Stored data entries
┄┄┄┄┄┄┄┄┄┄

/-! ### Decoding words written out bit by bit (R52, R54, R55; V1) -/

theorem test_decode_add : decode 0b000000_00010_00011_00100_00000_100000#32 = .ok (.add 2#5 3#5 4#5 0#5) ∧
    decode 0b000000_00010_00011_00100_11111_100000#32 = .ok (.add 2#5 3#5 4#5 31#5) := ⟨rfl, rfl⟩
theorem test_decode_sub : decode 0b000000_00010_00011_00100_00000_100010#32 = .ok (.sub 2#5 3#5 4#5 0#5) := rfl
theorem test_decode_and : decode 0b000000_00010_00011_00100_00000_100100#32 = .ok (.and 2#5 3#5 4#5 0#5) := rfl
theorem test_decode_or : decode 0b000000_00010_00011_00100_00000_100101#32 = .ok (.or 2#5 3#5 4#5 0#5) := rfl
theorem test_decode_slt : decode 0b000000_00010_00011_00100_00000_101010#32 = .ok (.slt 2#5 3#5 4#5 0#5) := rfl
theorem test_decode_trap : decode 0b000000_00000_00000_00000_00000_001100#32 = .ok (.trap 0#5 0#5 0#5 0#5) ∧
    decode 0b000000_11111_11111_11111_11111_001100#32 = .ok (.trap 31#5 31#5 31#5 31#5) := ⟨rfl, rfl⟩
theorem test_decode_addiu : decode 0b001001_00000_00010_0000000000000101#32 = .ok (.addiu 0#5 2#5 5#16) ∧
    decode 0b001001_01001_01001_1111111111111111#32 = .ok (.addiu 9#5 9#5 0xFFFF#16) := ⟨rfl, rfl⟩
theorem test_decode_andi : decode 0b001100_01000_10000_1111000011110000#32 = .ok (.andi 8#5 16#5 0xF0F0#16) := rfl
theorem test_decode_ori : decode 0b001101_00000_01111_1111111111111111#32 = .ok (.ori 0#5 15#5 0xFFFF#16) := rfl
theorem test_decode_lui : decode 0b001111_00000_01000_0001000000000001#32 = .ok (.lui 0#5 8#5 0x1001#16) ∧
    decode 0b001111_11111_01000_0001000000000001#32 = .ok (.lui 31#5 8#5 0x1001#16) := ⟨rfl, rfl⟩
theorem test_decode_lw : decode 0b100011_01000_01001_1111111111111100#32 = .ok (.lw 8#5 9#5 0xFFFC#16) := rfl
theorem test_decode_sw : decode 0b101011_01000_01001_0000000000001000#32 = .ok (.sw 8#5 9#5 8#16) := rfl
theorem test_decode_beq : decode 0b000100_00000_00000_1111111111111111#32 = .ok (.beq 0#5 0#5 0xFFFF#16) := rfl
theorem test_decode_bne : decode 0b000101_01001_00000_1111111111111011#32 = .ok (.bne 9#5 0#5 0xFFFB#16) := rfl
theorem test_decode_j : decode 0b000010_00000100000000000000000110#32 = .ok (.j 0x0100006#26) ∧
    decode 0b000010_11111111111111111111111111#32 = .ok (.j 0x3FFFFFF#26) := ⟨rfl, rfl⟩
/-- V1.21 to V1.31. -/
theorem test_decode_errors : decode 0x20090005#32 = .error (.unknownOpcode 8#6) ∧
    decode 0x00084880#32 = .error (.unknownFunction 0#6) ∧ decode 0x00000040#32 = .error (.unknownFunction 0#6) ∧
    decode 0x00000000#32 = .error (.unknownFunction 0#6) ∧ decode 0xFFFFFFFF#32 = .error (.unknownOpcode 63#6) ∧
    decode 0x0000000D#32 = .error (.unknownFunction 13#6) ∧ decode 0x04000000#32 = .error (.unknownOpcode 1#6) ∧
    decode 0x0C100000#32 = .error (.unknownOpcode 3#6) ∧ decode 0x00000021#32 = .error (.unknownFunction 33#6) ∧
    decode 0x70000000#32 = .error (.unknownOpcode 28#6) ∧ decode 0x0000003F#32 = .error (.unknownFunction 63#6) :=
  ⟨rfl, rfl, rfl, rfl, rfl, rfl, rfl, rfl, rfl, rfl, rfl⟩
/-- The four bytes in memory order: the opcode is in the byte at the lowest address (R50). -/
theorem test_decode_bytes : decodeBytes 0x24#8 0x02#8 0x00#8 0x05#8 = .ok (.addiu 0#5 2#5 5#16) := rfl
theorem test_decode_table_word : decodeTableWord 32 0x24020005 = some (.addiu 0#5 2#5 5#16) ∧
    decodeTableWord 32 0x20090005 = none := ⟨rfl, rfl⟩
/-- V1.14, V1.8 and V1.20 as records. -/
theorem test_records : (Instr.lui 31#5 8#5 0x1001#16).toRecord = ⟨.lui, 31#5, 8#5, 0#5, 0#5, 0x1001#16, 0x3E81001#26⟩ ∧
    (Instr.add 2#5 3#5 4#5 31#5).toRecord = ⟨.add, 2#5, 3#5, 4#5, 31#5, 0#16, 0#26⟩ ∧
    (Instr.j 0x3FFFFFF#26).toRecord = ⟨.j, 31#5, 31#5, 0#5, 0#5, 0xFFFF#16, 0x3FFFFFF#26⟩ := by decide
/-- Words of R66: `SW $8,0($4)` and `BNE $9,$0,-5`. -/
theorem test_encode : encode (.sw 4#5 8#5 0#16) = 0xAC880000#32 ∧ encode (.bne 9#5 0#5 0xFFFB#16) = 0x1520FFFB#32 := by
  decide

/-! ### Register-register ALU (V2) -/

/-- V2.1. -/
theorem test_add_wraps : result 4#5 (setup [(2, 0x7FFFFFFF), (3, 1)] 0x00432020) =
    (0x80000000#32, 0x00400004#32, .running) := by decide
/-- V2.4. -/
theorem test_add_to_zero : result 0#5 (setup [(2, 5), (3, 7)] 0x00430020) = (0#32, 0x00400004#32, .running) := by decide
/-- V2.7. -/
theorem test_sub_wraps : result 4#5 (setup [(2, 0x80000000), (3, 1)] 0x00432022) =
    (0x7FFFFFFF#32, 0x00400004#32, .running) := by decide
/-- V2.6. -/
theorem test_sub_borrows : result 4#5 (setup [(2, 0), (3, 1)] 0x00432022) =
    (0xFFFFFFFF#32, 0x00400004#32, .running) := by decide
/-- V2.10. -/
theorem test_and : result 4#5 (setup [(2, 0xF0F0F0F0), (3, 0x0FF00FF0)] 0x00432024) =
    (0x00F000F0#32, 0x00400004#32, .running) := by decide
/-- V2.11. -/
theorem test_or : result 4#5 (setup [(2, 0xF0F0F0F0), (3, 0x0FF00FF0)] 0x00432025) =
    (0xFFF0FFF0#32, 0x00400004#32, .running) := by decide
/-- V2.14. -/
theorem test_slt_extremes : result 4#5 (setup [(2, 0x80000000), (3, 0x7FFFFFFF)] 0x0043202A) =
    (1#32, 0x00400004#32, .running) := by decide
/-- V2.13. -/
theorem test_slt_signed : result 4#5 (setup [(2, 1), (3, 0xFFFFFFFF)] 0x0043202A) =
    (0#32, 0x00400004#32, .running) := by decide

/-! ### Immediate ALU (V3) -/

/-- V3.2. -/
theorem test_addiu_sign_extends : result 4#5 (setup [(2, 0)] 0x24448000) =
    (0xFFFF8000#32, 0x00400004#32, .running) := by decide
/-- V3.4. -/
theorem test_addiu_wraps : result 4#5 (setup [(2, 0xFFFFFFFF)] 0x24447FFF) =
    (0x00007FFE#32, 0x00400004#32, .running) := by decide
/-- V3.7. -/
theorem test_andi_zero_extends : result 4#5 (setup [(2, 0xFFFFFFFF)] 0x30448000) =
    (0x00008000#32, 0x00400004#32, .running) := by decide
/-- V3.9. -/
theorem test_ori : result 4#5 (setup [(2, 0x12340000)] 0x3444FFFF) =
    (0x1234FFFF#32, 0x00400004#32, .running) := by decide
/-- V3.13. -/
theorem test_lui_clears_low_half : result 4#5 (setup [(4, 0x1234)] 0x3C04FFFF) =
    (0xFFFF0000#32, 0x00400004#32, .running) := by decide
/-- V3.14. -/
theorem test_lui_ignores_rs : result 4#5 (setup [(31, 0x55)] 0x3FE41001) =
    (0x10010000#32, 0x00400004#32, .running) := by decide
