-- ==== Sys2Proof/Machine/Frames.lean ====
section
/-! DEFINITION. Frames of the peer line as bits (R109, R110, 10.2), the checks of a receiver (R114), the command that a
good frame delivers (R115), and the frames of the local port (10.3). A bit is true when recessive. -/

namespace Sys2Proof.Machine

/-! ### Payloads (10.2) -/

/-- The payload bytes of a BEACON. -/
def beaconBytes (b : Beacon) : List Byte :=
  wordBytes b.epoch ++ [b.carrier] ++ wordBytes b.position ++ wordBytes b.period ++
    [geometryFlags b.mode b.length b.handover] ++ maskBytes b.mask

/-- The payload bytes of an outgoing frame. -/
def payloadBytes : TxFrame → List Byte
  | .trip cause epoch => causeCode cause :: wordBytes epoch
  | .beacon b => beaconBytes b
  | .join r => wordBytes r.period ++ [geometryFlags r.mode r.length false]
  | .leave => []
  | .status s => wordBytes s.epoch ++ [reportByte s.report, s.phaseError]
  | .mail m => m.destination :: m.ticket :: m.data

/-- The kind of an outgoing frame. -/
def frameKind : TxFrame → FrameKind
  | .trip _ _ => .trip
  | .beacon _ => .beacon
  | .join _ => .join
  | .leave => .leave
  | .status _ => .status
  | .mail _ => .mail

/-! ### Sending (R109) -/

/-- The arbitration field and the length, which with the payload are the bits the CRC covers (R109, R110). -/
def headerBits (kind : Nat) (src : StationId) (length : Nat) : List Bool :=
  bitsOf 4 kind ++ bitsOf 5 src.val ++ bitsOf 4 length

/-- A payload byte as sent: in a MAIL frame a byte of value 0 is followed by a recessive fill bit (R109). -/
def sentByte (mail : Bool) (b : Byte) : List Bool :=
  if mail && b == 0 then bitsOfByte b ++ [true] else bitsOfByte b

/-- The bits of a frame after its start bit, through the last CRC bit (R109, R110). -/
def codeBits (kind : Nat) (src : StationId) (payload : List Byte) : List Bool :=
  let header := headerBits kind src payload.length
  header ++ payload.flatMap (sentByte (kind == 6)) ++
    bitsOf 16 (crc16 (header ++ payload.flatMap bitsOfByte)).toNat

/-- The bits of an own frame after its start bit, through the last CRC bit. -/
def frameBits (src : StationId) (f : TxFrame) : List Bool :=
  codeBits (kindCode (frameKind f)) src (payloadBytes f)

/-! ### Receiving (R114) -/

/-- What the payload bits received so far give: more are wanted, a dominant fill bit, or the bytes and the bits after. -/
inductive PayloadTake where
  | more
  | badFill
  | done (payload : List Byte) (rest : List Bool)
deriving DecidableEq, Repr

/-- Take `n` payload bytes off the bits received, removing fill bits from a MAIL frame (R114, step 2). -/
def takePayload (mail : Bool) : Nat → List Bool → PayloadTake
  | 0, bits => .done [] bits
  | n + 1, bits =>
    if bits.length < 8 then .more
    else
      let b := byteOfBits (bits.take 8)
      let rest := bits.drop 8
      if mail && b == 0 then
        match rest with
        | [] => .more
        | false :: _ => .badFill
        | true :: rest' =>
          match takePayload mail n rest' with
          | .done bytes left => .done (b :: bytes) left
          | other => other
      else
        match takePayload mail n rest with
        | .done bytes left => .done (b :: bytes) left
        | other => other

/-- What the bits of a frame received so far give, the start bit left out. -/
inductive RxStatus where
  | inProgress
  | formatError
  | complete (kind : Nat) (src : StationId) (payload : List Byte) (crcGood : Bool) (replies : List Bool)
deriving DecidableEq, Repr

/-- Read the bits of a frame received so far (R109, R110, R114). A length above 12 and a dominant fill bit are format
errors; `replies` are the bits after the last CRC bit. -/
def rxStatus (bits : List Bool) : RxStatus :=
  if bits.length < 13 then .inProgress
  else
    let kind := natOfBits (bits.take 4)
    let src : StationId := Fin.ofNat 32 (natOfBits ((bits.drop 4).take 5))
    let length := natOfBits ((bits.drop 9).take 4)
    if 12 < length then .formatError
    else
      match takePayload (kind == 6) length (bits.drop 13) with
      | .more => .inProgress
      | .badFill => .formatError
      | .done payload rest =>
        if rest.length < 16 then .inProgress
        else
          .complete kind src payload
            (rest.take 16 == bitsOf 16 (crc16 (bits.take 13 ++ payload.flatMap bitsOfByte)).toNat) (rest.drop 16)

/-- Whether a kind code is in use and a payload length is right for it (R109, R114 step 4). -/
def goodKindLength (kind length : Nat) : Bool :=
  (kind == 0 && length == 3) || (kind == 1 && length == 12) || (kind == 3 && length == 3) ||
    (kind == 4 && length == 0) || (kind == 5 && length == 4) || (kind == 6 && 3 ≤ length && length ≤ 10)

/-- The beacon that a payload of 12 bytes carries (10.2). The bits that the layout marks as zero are ignored and every field is
taken as carried (R147). -/
def beaconOfBytes : List Byte → Option Beacon
  | [e1, e0, c, p1, p0, q1, q0, flags, m3, m2, m1, m0] =>
    some
      { epoch := wordOf e1 e0, carrier := c, position := wordOf p1 p0, period := wordOf q1 q0,
        mode := modeOfBit (flags.getLsbD 7), length := lengthOfCode (flags.extractLsb' 5 2),
        handover := flags.getLsbD 4, mask := maskOfBytes m3 m2 m1 m0 }
  | _ => none

/-- The command by which a frame with good checks is delivered (R115). The bits that the layouts mark as zero are ignored
and every field is taken as carried (R147). -/
def deliveryOf (own : StationId) (kind : Nat) (src : StationId) (payload : List Byte) : Option Instr :=
  if kind = 0 then
    match payload with
    | [cause, e1, e0] => some (.tripFrameReceived src cause (wordOf e1 e0))
    | _ => none
  else if kind = 1 then (beaconOfBytes payload).map (.beaconReceived src)
  else if kind = 3 then
    match payload with
    | [q1, q0, flags] =>
      some (.joinReceived src
        { period := wordOf q1 q0, mode := modeOfBit (flags.getLsbD 7), length := lengthOfCode (flags.extractLsb' 5 2) })
    | _ => none
  else if kind = 4 then some (.leaveReceived src)
  else if kind = 5 then
    match payload with
    | [e1, e0, flags, err] =>
      some (.statusReceived src { epoch := wordOf e1 e0, report := reportOfByte flags, phaseError := err })
    | _ => none
  else if kind = 6 then
    match payload with
    | destination :: ticket :: data =>
      if destination = idByte own then some (.mailReceived src ticket data) else some (.mailForOtherDestination src)
    | _ => none
  else none

/-- What a receiver does when the last CRC bit of a frame has been sampled: discard it, or deliver it (R114, R115). -/
def endOfChecks (own : StationId) (kind : Nat) (src : StationId) (payload : List Byte) (crcGood : Bool) : Instr :=
  if !crcGood then .frameDiscarded .badCrc
  else if !goodKindLength kind payload.length then .frameDiscarded .kindOrLength
  else (deliveryOf own kind src payload).getD (.frameDiscarded .kindOrLength)

/-! ### Local port frames (10.3, R136, R137, R138) -/

/-- A response frame: status code, length, payload and CRC-8 (10.3). -/
def responseFrame (status : Byte) (payload : List Byte) : List Byte :=
  let body := status :: BitVec.ofNat 8 payload.length :: payload
  body ++ [crc8 body]

/-- The command that a known code names, and UNKNOWN_COMMAND for every other code (10.3, R138). -/
def commandOfCode (code : Byte) (payload : List Byte) : Instr :=
  match code.toNat with
  | 0x01 => .loadConfig payload
  | 0x02 => .start payload
  | 0x03 => .leave payload
  | 0x04 => .restart payload
  | 0x08 => .run payload
  | 0x09 => .halt payload
  | 0x0A => .setDuty payload
  | 0x0B => .cancelTimed payload
  | 0x10 => .forceTrip payload
  | 0x11 => .clearTrip payload
  | 0x18 => .postMail payload
  | 0x19 => .takeMail payload
  | 0x1A => .takeReceipt payload
  | 0x20 => .readStatus payload
  | 0x21 => .readRoster payload
  | 0x22 => .readEpoch payload
  | 0x23 => .readTrip payload
  | 0x24 => .readConfig payload
  | 0x28 => .readEvents payload
  | 0x29 => .setEventMask payload
  | _ => .unknownCommand code payload

/-- The command that the bytes of a select window give: nothing while bytes are wanted, COMMAND_LENGTH_OVERFLOW at a
length byte above 16, FRAME_ERROR at a bad CRC, else the command of the code (R135, R136, R137, R138). -/
def commandOfWindow (bytes : List Byte) : Option Instr :=
  match bytes with
  | code :: length :: rest =>
    if 16 < length.toNat then some (.commandLengthOverflow code length)
    else if rest.length ≤ length.toNat then none
    else
      let payload := rest.take length.toNat
      let crc := rest.getD length.toNat 0
      if crc = crc8 (code :: length :: payload) then some (commandOfCode code payload)
      else some (.frameError (code :: length :: payload) crc)
  | _ => none

/-- The bytes of a command frame (10.3). -/
def commandFrame (code : Byte) (payload : List Byte) : List Byte :=
  let body := code :: BitVec.ofNat 8 payload.length :: payload
  body ++ [crc8 body]

end Sys2Proof.Machine
end

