-- ==== Sys2Proof/Machine/Ops.lean ====
section
/-! DEFINITION. The named operations over State: updates block by block, posting events, the output state, the transmit
slots, and the local port's responses. -/

namespace Sys2Proof.Machine

/-! ### Updates, one block at a time -/

/-- Change TB. -/
def mapTb (f : TimeBase → TimeBase) (s : State) : State := { s with tb := f s.tb }

/-- Change MC. -/
def mapMc (f : Membership → Membership) (s : State) : State := { s with mc := f s.mc }

/-- Change PCU. -/
def mapPcu (f : ChannelUnit → ChannelUnit) (s : State) : State := { s with pcu := f s.pcu }

/-- Change TC. -/
def mapTc (f : TripController → TripController) (s : State) : State := { s with tc := f s.tc }

/-- Change LC. -/
def mapLc (f : LineController → LineController) (s : State) : State := { s with lc := f s.lc }

/-- Change MU. -/
def mapMu (f : MailUnit → MailUnit) (s : State) : State := { s with mu := f s.mu }

/-- Change LP. -/
def mapLp (f : LocalPort → LocalPort) (s : State) : State := { s with lp := f s.lp }

/-- Change the levels the outside world puts on the pins. -/
def mapPins (f : InputPins → InputPins) (s : State) : State := { s with pins := f s.pins }

/-! ### Events (R142) -/

/-- A block posts an event: its kind becomes present in the event set. -/
def post (e : Event) (s : State) : State := mapLp (fun lp => { lp with events := lp.events ||| eventMask e }) s

/-- Post an event when a condition holds. -/
def postIf (c : Bool) (e : Event) (s : State) : State := if c then post e s else s

/-! ### The output state (R87, R88) -/

/-- Bring the output state into line with the gate: OFF when a condition fails, STANDBY from OFF when all hold. -/
def regate (s : State) : State :=
  mapPcu (fun pcu =>
    { pcu with
      output := if gateOpen s then (if pcu.output = .off then .standby else pcu.output) else .off }) s

/-! ### Transmit slots (R116, R117, R118) -/

/-- The slot of a kind. -/
def slotOf (slots : TxSlots) : FrameKind → Option TxFrame
  | .trip => slots.trip
  | .beacon => slots.beacon
  | .join => slots.join
  | .leave => slots.leave
  | .status => slots.status
  | .mail => slots.mail

/-- Put a frame into the slot of a kind, or empty it. -/
def setSlot (slots : TxSlots) (kind : FrameKind) (f : Option TxFrame) : TxSlots :=
  match kind with
  | .trip => { slots with trip := f }
  | .beacon => { slots with beacon := f }
  | .join => { slots with join := f }
  | .leave => { slots with leave := f }
  | .status => { slots with status := f }
  | .mail => { slots with mail := f }

/-- The full slot of the lowest kind code (R117). -/
def lowestFull (slots : TxSlots) : Option FrameKind :=
  if slots.trip.isSome then some .trip
  else if slots.beacon.isSome then some .beacon
  else if slots.join.isSome then some .join
  else if slots.leave.isSome then some .leave
  else if slots.status.isSome then some .status
  else if slots.mail.isSome then some .mail
  else none

/-- A frame of this kind on the line is no longer returnable (R118). -/
def notReturnable (kind : FrameKind) (own : Option OwnFrame) : Option OwnFrame :=
  own.map fun o => if frameKind o.frame = kind then { o with returnable := false } else o

/-- An owner fills its slot. While the transmitter is off the fill is discarded (R116); a frame of the kind on the line
is no longer returnable (R118). -/
def fillSlot (f : TxFrame) (s : State) : State :=
  mapLc (fun lc =>
    if lc.txOn then
      { lc with slots := setSlot lc.slots (frameKind f) (some f), onLine := notReturnable (frameKind f) lc.onLine }
    else lc) s

/-- An owner empties its slot. A frame in its arbitration field is withdrawn and the station stops driving (R117); a
frame of the kind on the line is no longer returnable (R118). -/
def emptySlot (kind : FrameKind) (s : State) : State :=
  mapLc (fun lc =>
    { lc with
      slots := setSlot lc.slots kind none
      onLine := notReturnable kind lc.onLine
      attempt := if lc.attempt = some kind then none else lc.attempt
      ltx := if lc.attempt = some kind then true else lc.ltx }) s

/-- LC empties all six slots, withdrawing a frame in its arbitration field; no frame on the line is returnable after it
(R118, R119, R120, R123). -/
def emptyAllSlots (s : State) : State :=
  mapLc (fun lc =>
    { lc with
      slots := .empty
      onLine := lc.onLine.map fun o => { o with returnable := false }
      attempt := none
      ltx := if lc.attempt.isSome then true else lc.ltx }) s

/-- LC turns its transmitter off and drives LTX recessive (R120). -/
def transmitterOff (s : State) : State :=
  mapLc (fun lc =>
    { lc with txOn := false, ltx := true, onLine := lc.onLine.map fun o => { o with returnable := false } }) s

/-- The framer enters WAIT_IDLE and its run of recessive bits begins afresh (R108). -/
def toWaitIdle (s : State) : State :=
  mapLc (fun lc => { lc with framer := .waitIdle, idleRun := 0 }) s

/-! ### Responses of the local port (R136, R138, 10.3) -/

/-- The status codes (10.3). -/
inductive Status where
  | ok
  | accepted
  | replaced
  | state
  | badArg
  | badCommand
  | full
  | empty
  | late
  | noPeer
  | activeCause
  | frameError
deriving DecidableEq, Repr

/-- The value of a status code (10.3). -/
def statusByte : Status → Byte
  | .ok => 0x00
  | .accepted => 0x01
  | .replaced => 0x02
  | .state => 0x10
  | .badArg => 0x11
  | .badCommand => 0x12
  | .full => 0x13
  | .empty => 0x14
  | .late => 0x15
  | .noPeer => 0x16
  | .activeCause => 0x17
  | .frameError => 0x18

/-- LP forms the whole response at the count of taking, and the framer goes on to TURNAROUND (R135, R136). -/
def respond (status : Status) (payload : List Byte) (s : State) : State :=
  mapLp (fun lp =>
    { lp with
      phase := .turnaround
      shift := []
      bitCount := 0
      sdo := some true
      response := responseFrame (statusByte status) payload }) s

/-- A response without payload. -/
def answer (status : Status) (s : State) : State := respond status [] s

end Sys2Proof.Machine
end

┄┄┄┄┄┄┄┄┄┄

Filter the records above and return every line that holds the word "What".

• [Response area]
/-- What the payload bits received so far give: more are wanted, a dominant fill bit, or the bytes and the bits after. -/
/-- What the bits of a frame received so far give, the start bit left out. -/
/-- What a receiver does when the last CRC bit of a frame has been sampled: discard it, or deliver it (R114, R115). -/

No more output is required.